В феврале 49 г. партсобрание ССП — «охота на ведьм». Атмосферу определяла самая мразь: активность Вс. Вишневского, Л. Никулина, Н. Грибачева, В. Ермилова, Сурова. Доклад Сафронова в погромном духе. Знаменательно, что Шепилов сообщал Маленкову, что УПА довольно собранием. Характерно и то, что в выступлении самого Шепилова особо выделена «еврейская тема»: о наличии националистических настроений, об ответственности объединения еврейских писателей. Многие из этих писателей ко времени собрания были уже арестованы по делу Еврейского антифашистского комитета. Вскоре, по представлению Фадеева, объединение еврейских писателей было также распущено, закрыты все печатные еврейские издания. Оба постановления подписаны лично Сталиным (Гр437).

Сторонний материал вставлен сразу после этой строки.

-- ==== Sys2Proof/Machine/MemIssue.lean ====
section
/-! DEFINITION. The requests of memory elements (R166 to R171, R186 to R202): when one may issue, what it performs, the
park of a faulting stream, replies, the elements of streams and fibres, and reductions at their home slice (R194). -/
namespace Sys2Proof.Machine

/-! ## Whether a region may act (R32, R270, R333) -/

/-- A region that is placed and running, active on its cores, not stopped and not throttled. -/
def State.regionGoes (s : State) (r : Nat) : Bool :=
  let x := s.region r
  x.live && x.status == .running && x.activeNow && !x.dbgStop && !x.throttled

/-! ## The order of requests (R168, R188, R195) -/

/-- Acquire and release of a request. -/
def MemReq.acq (q : MemReq) : Bool := q.order % 2 == 1
def MemReq.rel (q : MemReq) : Bool := 2 ≤ q.order
/-- Whether a request is a fence. -/
def MemReq.isFence (q : MemReq) : Bool :=
  match q.op with
  | .fence _ => true
  | _ => false
/-- Whether a request is a RED. -/
def MemReq.isRed (q : MemReq) : Bool :=
  match q.op with
  | .red _ _ _ _ _ => true
  | _ => false

/-- The offsets that a request accesses, with their sizes. -/
def MemReq.spans (q : MemReq) : List (Nat × Nat) :=
  match q.op with
  | .gather l w i => (List.range l).map fun k => (i.toNat / 2 ^ (w * k) % 2 ^ w * q.size, q.size)
  | .scatter l w i _ => (List.range l).map fun k => (i.toNat / 2 ^ (w * k) % 2 ^ w * q.size, q.size)
  | .fence _ => []
  | .mldt _ n p _ => (List.range 32).map fun k => (q.off + k * p, n)
  | .fibAdv _ _ | .fibEnd _ => []
  | _ => [(q.off, q.size)]

/-- Whether a request loads: its reply waits for what it reads (R195). -/
def MemReq.isLoad (q : MemReq) : Bool :=
  match q.op with
  | .st _ | .scatter _ _ _ _ | .red _ _ _ _ _ | .fence _ => false
  | _ => true

/-- A byte range of an access: by the address itself and by the physical place that it resolves to. -/
def State.rangeAt (s : State) (r a : Nat) (typed : Bool) (b off n : Nat) : List (Nat × Nat) :=
  let v := (2 ^ 80 + (if typed then 2 ^ 70 else 0) + eaOf b off, n)
  match s.effAddr r a typed b off n 1 .rd with
  | .ok x _ => [v, (x, n)]
  | .fault _ => [v]

/-- The offsets of the entries that FIB.ADV with target `t` reads, from position `p` on; `n` bounds them. -/
def State.fibScan (s : State) (r a : Nat) (c : StreamCtx) (t : Nat) : Nat → Nat → List (Nat × Nat)
  | 0, _ => []
  | n + 1, p =>
    let now := [(c.coord + 4 * p, 4), (c.val + c.vsize * p, c.vsize)]
    match s.effAddr r a false (s.mbOf r a c.base) (c.coord + 4 * p) 4 4 .rd with
    | .fault _ => now
    | .ok x _ => if t ≤ s.regRead r x 4 then now else now ++ s.fibScan r a c t n (p + 1)

/-- The byte ranges of a request: those of its own offsets; MLDT's destination; the entries that FIB.ADV reads, and the pointers that
FIB.OPEN reads. FIB.ADV and FIB.END of one fibre meet in it (R206). -/
def State.rangesOf (s : State) (r a : Nat) (q : MemReq) : List (Nat × Nat) :=
  q.spans.flatMap (fun p => s.rangeAt r a q.typed q.base p.1 p.2) ++
    match q.op with
    | .mldt _ n _ d => s.rangeAt r a true d.toNat 0 (32 * n)
    | .fibAdv x t => (match Sparse.entry? (s.elem r a).ctxs x with
      | some c => (2 ^ 90 + x, 1) :: (s.fibScan r a c t (c.stop - c.next) c.next).flatMap fun p =>
          s.rangeAt r a false (s.mbOf r a c.base) p.1 p.2
      | none => [])
    | .fibEnd x => [(2 ^ 90 + x, 1)]
    | .fibOpen _ _ row _ => (match s.effAddr r a false q.base q.off 64 64 .rd with
      | .ok x _ =>
        let n := 2 ^ (s.regRead r (x + 25) 1 % 4)
        s.rangeAt r a false q.base (s.regRead r x 8 + n * row) (2 * n)
      | .fault _ => [])
    | _ => []

/-- Whether two lists of byte ranges have a byte in common. -/
def meet (x y : List (Nat × Nat)) : Bool := x.any fun p => y.any fun q => overlap p q

/-- Whether two requests have a location in common (R168). -/
def State.sameLocation (s : State) (r a : Nat) (x y : MemReq) : Bool := meet (s.rangesOf r a x) (s.rangesOf r a y)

Кампания проводилась интенсивно и жестко, но относительно недолго. 7 апреля 49 г. статья «Правды» «Космополитизм — идеологическое оружие американской реакции». Театральные критики-космополиты в ней не упоминались, акцентировался не национальный, а политический аспект космополитизма (439). Прекращение травли отдельных людей. Упор делается на общую идеологическую проблему. Но это не означало реабилитации понятия космополитизм и тех критиков, которые ранее попали «под каток» (Гр439).
А с космополитизмом продолжали бороться. Дошло и до гуманитарных наук. «Проработка» крупных ученых: в Ленинграде: Азадовского, Проппа, Гуковского, Жирмунского, Эйхенбаума, Долинина, Томашевского и др. Многолюдные собрания. Осуждения. Требования покаяния. Аресты. Зарисовка Ю. М. Лотмана, бывшего тогда студентом: остервеневшие, оскаленные собачьи морды, с которых капает пена. В 48 г. у нас еще читали курс русской литературы 20-го века, в следующем он был почти весь уничтожен. Да и у нас знакомили в курсе лишь с творчеством дореволюционного Горького (ему уделялась большая часть времени), Серафимовича, Маяковского, Блока, А. Толстого, немного Бунина и Куприна, а остальной «серебряный век» зачислялся в «декаденты» и не читался. Так вынужден был делать Д. Е. Максимов, прекрасный знаток литературы 20-го века, творчества Блока (он вел один из самых сильных семинаров, из которого вышла и Зара Григорьевна Минц). Подобное же происходило с курсом советской литературы. Снова Горький, Серафимович, А. Толстой, Маяковский (ему повезло, о нем высказался Сталин). И новые: Демян Бедный, Фурманов. Шолохов, Н. Островский, Фадеев, Твардовский. Про Пастернака, Булгакова, Ахматову, Платонова, Бабеля, Цветаеву, Мандельштама и многих других в университете мы и слыхом не слыхали.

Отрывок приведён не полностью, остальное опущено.